──────── Supplied data ────────

-- ==== Sys2Proof/Laws/State.lean ====
section
/-! SUPPORT. One lemma per field per update of the state, so that no proof unfolds a record update. -/

namespace Sys2Proof.Machine

variable (s : State)

/-! ### finish -/

@[simp] theorem finish_lifecycle (c : ResultCode) : (finish c s).lifecycle = s.lifecycle := rfl
@[simp] theorem finish_busy (c : ResultCode) : (finish c s).busy = false := rfl
@[simp] theorem finish_reject (c : ResultCode) : (finish c s).reject = s.reject := rfl
@[simp] theorem finish_result (c : ResultCode) : (finish c s).result = c := rfl
@[simp] theorem finish_argProto (c : ResultCode) : (finish c s).argProto = s.argProto := rfl
@[simp] theorem finish_argRepeat (c : ResultCode) : (finish c s).argRepeat = s.argRepeat := rfl
@[simp] theorem finish_argPulse (c : ResultCode) : (finish c s).argPulse = s.argPulse := rfl
@[simp] theorem finish_argBitlen (c : ResultCode) : (finish c s).argBitlen = s.argBitlen := rfl
@[simp] theorem finish_codeLo (c : ResultCode) : (finish c s).codeLo = s.codeLo := rfl
@[simp] theorem finish_codeHi (c : ResultCode) : (finish c s).codeHi = s.codeHi := rfl
@[simp] theorem finish_devProto (c : ResultCode) : (finish c s).devProto = s.devProto := rfl
@[simp] theorem finish_devRepeat (c : ResultCode) : (finish c s).devRepeat = s.devRepeat := rfl
@[simp] theorem finish_devPulse (c : ResultCode) : (finish c s).devPulse = s.devPulse := rfl
@[simp] theorem finish_devBitlen (c : ResultCode) : (finish c s).devBitlen = s.devBitlen := rfl
@[simp] theorem finish_lineLevel (c : ResultCode) : (finish c s).lineLevel = s.lineLevel := rfl
@[simp] theorem finish_lineOwned (c : ResultCode) : (finish c s).lineOwned = s.lineOwned := rfl
@[simp] theorem finish_curCmd (c : ResultCode) : (finish c s).curCmd = .none := rfl
@[simp] theorem finish_lcode (c : ResultCode) : (finish c s).lcode = s.lcode := rfl
@[simp] theorem finish_llen (c : ResultCode) : (finish c s).llen = s.llen := rfl
@[simp] theorem finish_txlen (c : ResultCode) : (finish c s).txlen = s.txlen := rfl
@[simp] theorem finish_uops (c : ResultCode) : (finish c s).uops = .words [] := rfl
@[simp] theorem finish_seqIdx (c : ResultCode) : (finish c s).seqIdx = 0 := rfl
@[simp] theorem finish_timer (c : ResultCode) : (finish c s).timer = s.timer := rfl
@[simp] theorem finish_latProto (c : ResultCode) : (finish c s).latProto = s.latProto := rfl
@[simp] theorem finish_latRepeat (c : ResultCode) : (finish c s).latRepeat = s.latRepeat := rfl
@[simp] theorem finish_latPulse (c : ResultCode) : (finish c s).latPulse = s.latPulse := rfl
@[simp] theorem finish_latBitlen (c : ResultCode) : (finish c s).latBitlen = s.latBitlen := rfl
@[simp] theorem finish_time (c : ResultCode) : (finish c s).time = s.time := rfl
@[simp] theorem finish_trace (c : ResultCode) : (finish c s).trace = s.trace := rfl
@[simp] theorem finish_resp (c : ResultCode) : (finish c s).resp = s.resp := rfl
@[simp] theorem finish_inputs (c : ResultCode) : (finish c s).inputs = s.inputs := rfl
@[simp] theorem finish_answers (c : ResultCode) : (finish c s).answers = s.answers := rfl
@[simp] theorem finish_drvCount (c : ResultCode) : (finish c s).drvCount = s.drvCount := rfl
@[simp] theorem finish_delays (c : ResultCode) : (finish c s).delays = s.delays := rfl
@[simp] theorem finish_delayCount (c : ResultCode) : (finish c s).delayCount = s.delayCount := rfl
@[simp] theorem finish_params (c : ResultCode) : (finish c s).params = s.params := rfl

────────

Please copy, exactly as written, every line in the listing above from the line with "s.time := rfl" up to and including the line with "s.inputs := rfl".

@[simp] theorem finish_time (c : ResultCode) : (finish c s).time = s.time := rfl
@[simp] theorem finish_trace (c : ResultCode) : (finish c s).trace = s.trace := rfl
@[simp] theorem finish_resp (c : ResultCode) : (finish c s).resp = s.resp := rfl
@[simp] theorem finish_inputs (c : ResultCode) : (finish c s).inputs = s.inputs := rfl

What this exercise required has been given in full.